-- ==== Sys2Proof/Tests/Slice0.lean ====
section
/-!
SUPPORT. Tests with expected results from spec/ (95_test_vectors.md and the encodings of 30_encoding.md), and for every
obligation with hypotheses a state and operands that meet them.
-/

open Sys2Proof Sys2Proof.Machine

/-! ## A small machine -/

/-- The parameters of the vectors: the default ACK pattern, no prefix, two attempts. -/
def testParams : Params where
  ackA3 := 0x00
  ackA4 := 0xFF
  ackPrefix := 0
  respPrefix := 0
  maxAttemptsAck := 2
  maxAttemptsResp := 2
  respTimeoutPolicy := .abort
  settle := 0
  addrW := 7
  busAddrBits := 0x24
  tfiP2H := 0xD5

/-- Reset, with those parameters. -/
def testState : State := { State.reset with params := testParams, busAddr := 0x24 }

/-- That core in an FSM state, with a latched request, and transport answers to come. -/
def testIn (st : FsmState) (cmd len : Byte) (buf : BufHandle) (answers : List (List Byte)) : State :=
  { testState with state := st.code, curCmd := cmd, curLen := len, curBuf := buf, answers := answers }

/-- An idle core with a request presented. -/
def testRequest (w : BitVec 24) (buf : BufHandle) (answers : List (List Byte)) : State :=
  { testState with reqValid := true, reqWord := w, reqBuf := buf, answers := answers }

/-- One value of the next state of an operation. -/
def afterExec {α : Type} (i : Instr) (s : State) (f : State → α) : Option α := (nextState (exec i s)).map f

/-- One value of the next state of a step. -/
def afterStep {α : Type} (s : State) (f : State → α) : Option α := (nextState (step s)).map f

/-- The base reply of vector RR-1. -/
def replyRR1 : List Byte := [0x00, 0x00, 0xFF, 0x06, 0xFA, 0xD5, 0x03, 0x32, 0x01, 0x06, 0x07, 0xE8, 0x00]

/-! ## WellFormed refuses an ill-formed term of each kind -/

theorem test_wf_accepts_the_frame_of_W1 : (Instr.wireNormalInformationFrame 0x02 0xFE 0xD4 0x02 [] 0x2A).WellFormed := by
  decide

theorem test_wf_refuses_256_data_bytes :
    dataLengthFits (List.replicate 256 0) = false ∧ ¬ (Instr.verifyFooter 0 none (List.replicate 256 0) 0).WellFormed := by
  simp only [dataLengthFits, Instr.WellFormed, Instr.wellFormed, List.length_replicate]
  decide

theorem test_wf_refuses_254_payload_bytes :
    payloadLengthFits (List.replicate 254 0) = false ∧
    ¬ (Instr.wireNormalInformationFrame 0x00 0x00 0xD4 0x02 (List.replicate 254 0) 0x2A).WellFormed := by
  have h : payloadLengthFits (List.replicate 254 0) = false := by
    simp only [payloadLengthFits, maxPayload, List.length_replicate]
    decide
  exact ⟨h, by simp only [Instr.WellFormed, Instr.wellFormed, h, Bool.false_and, Bool.false_eq_true, not_false_eq_true]⟩

theorem test_wf_refuses_a_wrong_len : ¬ (Instr.wireNormalInformationFrame 0x03 0xFD 0xD4 0x02 [] 0x2A).WellFormed := by
  decide

theorem test_wf_refuses_a_wrong_lcs : ¬ (Instr.wireNormalInformationFrame 0x02 0xFD 0xD4 0x02 [] 0x2A).WellFormed := by
  decide

theorem test_wf_refuses_a_wrong_dcs : ¬ (Instr.wireNormalInformationFrame 0x02 0xFE 0xD4 0x02 [] 0x2B).WellFormed := by
  decide

/-! ## Words written out from the spec's encodings -/

/-- R76: op 3:0, rsv 7:4, cmd 15:8, len 23:16 (vectors RW-2 and RW-3). -/
theorem test_decode_sendCommand :
    decodeRequest 0x020601 = .ok (.sendCommand 0x06 0x02) ∧ decodeRequest 0xFD4001 = .ok (.sendCommand 0x40 0xFD) := by decide

/-- Vector RW-7. -/
theorem test_decode_receiveResponse : decodeRequest 0xFF0002 = .ok (.receiveResponse 0xFF) := by decide

/-- R77: the op codes of the internal operations. -/
theorem test_decode_internal :
    decode .internal [0x08] = .ok (.encode, []) ∧ decode .internal [0x09] = .ok (.decodeHeader, []) ∧
    decode .internal [0x0C] = .ok (.readAck, []) ∧ decode .internal [0x0D] = .ok (.readResponse, []) ∧
    decode .internal [0x0B, 0xFF, 0x00] = .ok (.waitReady 255, []) := by decide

What is being asked:
Output the listing exactly. Leave no line out.

Task result:
-- ==== Sys2Proof/Tests/Slice0.lean ====
section
/-!
SUPPORT. Tests with expected results from spec/ (95_test_vectors.md and the encodings of 30_encoding.md), and for every
obligation with hypotheses a state and operands that meet them.
-/

open Sys2Proof Sys2Proof.Machine

/-! ## A small machine -/

/-- The parameters of the vectors: the default ACK pattern, no prefix, two attempts. -/
def testParams : Params where
  ackA3 := 0x00
  ackA4 := 0xFF
  ackPrefix := 0
  respPrefix := 0
  maxAttemptsAck := 2
  maxAttemptsResp := 2
  respTimeoutPolicy := .abort
  settle := 0
  addrW := 7
  busAddrBits := 0x24
  tfiP2H := 0xD5

/-- Reset, with those parameters. -/
def testState : State := { State.reset with params := testParams, busAddr := 0x24 }

/-- That core in an FSM state, with a latched request, and transport answers to come. -/
def testIn (st : FsmState) (cmd len : Byte) (buf : BufHandle) (answers : List (List Byte)) : State :=
  { testState with state := st.code, curCmd := cmd, curLen := len, curBuf := buf, answers := answers }

/-- An idle core with a request presented. -/
def testRequest (w : BitVec 24) (buf : BufHandle) (answers : List (List Byte)) : State :=
  { testState with reqValid := true, reqWord := w, reqBuf := buf, answers := answers }

/-- One value of the next state of an operation. -/
def afterExec {α : Type} (i : Instr) (s : State) (f : State → α) : Option α := (nextState (exec i s)).map f

/-- One value of the next state of a step. -/
def afterStep {α : Type} (s : State) (f : State → α) : Option α := (nextState (step s)).map f

/-- The base reply of vector RR-1. -/
def replyRR1 : List Byte := [0x00, 0x00, 0xFF, 0x06, 0xFA, 0xD5, 0x03, 0x32, 0x01, 0x06, 0x07, 0xE8, 0x00]

/-! ## WellFormed refuses an ill-formed term of each kind -/

theorem test_wf_accepts_the_frame_of_W1 : (Instr.wireNormalInformationFrame 0x02 0xFE 0xD4 0x02 [] 0x2A).WellFormed := by
  decide

theorem test_wf_refuses_256_data_bytes :
    dataLengthFits (List.replicate 256 0) = false ∧ ¬ (Instr.verifyFooter 0 none (List.replicate 256 0) 0).WellFormed := by
  simp only [dataLengthFits, Instr.WellFormed, Instr.wellFormed, List.length_replicate]
  decide

theorem test_wf_refuses_254_payload_bytes :
    payloadLengthFits (List.replicate 254 0) = false ∧
    ¬ (Instr.wireNormalInformationFrame 0x00 0x00 0xD4 0x02 (List.replicate 254 0) 0x2A).WellFormed := by
  have h : payloadLengthFits (List.replicate 254 0) = false := by
    simp only [payloadLengthFits, maxPayload, List.length_replicate]
    decide
  exact ⟨h, by simp only [Instr.WellFormed, Instr.wellFormed, h, Bool.false_and, Bool.false_eq_true, not_false_eq_true]⟩

theorem test_wf_refuses_a_wrong_len : ¬ (Instr.wireNormalInformationFrame 0x03 0xFD 0xD4 0x02 [] 0x2A).WellFormed := by
  decide

theorem test_wf_refuses_a_wrong_lcs : ¬ (Instr.wireNormalInformationFrame 0x02 0xFD 0xD4 0x02 [] 0x2A).WellFormed := by
  decide

theorem test_wf_refuses_a_wrong_dcs : ¬ (Instr.wireNormalInformationFrame 0x02 0xFE 0xD4 0x02 [] 0x2B).WellFormed := by
  decide

/-! ## Words written out from the spec's encodings -/

/-- R76: op 3:0, rsv 7:4, cmd 15:8, len 23:16 (vectors RW-2 and RW-3). -/
theorem test_decode_sendCommand :
    decodeRequest 0x020601 = .ok (.sendCommand 0x06 0x02) ∧ decodeRequest 0xFD4001 = .ok (.sendCommand 0x40 0xFD) := by decide

/-- Vector RW-7. -/
theorem test_decode_receiveResponse : decodeRequest 0xFF0002 = .ok (.receiveResponse 0xFF) := by decide

/-- R77: the op codes of the internal operations. -/
theorem test_decode_internal :
    decode .internal [0x08] = .ok (.encode, []) ∧ decode .internal [0x09] = .ok (.decodeHeader, []) ∧
    decode .internal [0x0C] = .ok (.readAck, []) ∧ decode .internal [0x0D] = .ok (.readResponse, []) ∧
    decode .internal [0x0B, 0xFF, 0x00] = .ok (.waitReady 255, []) := by decide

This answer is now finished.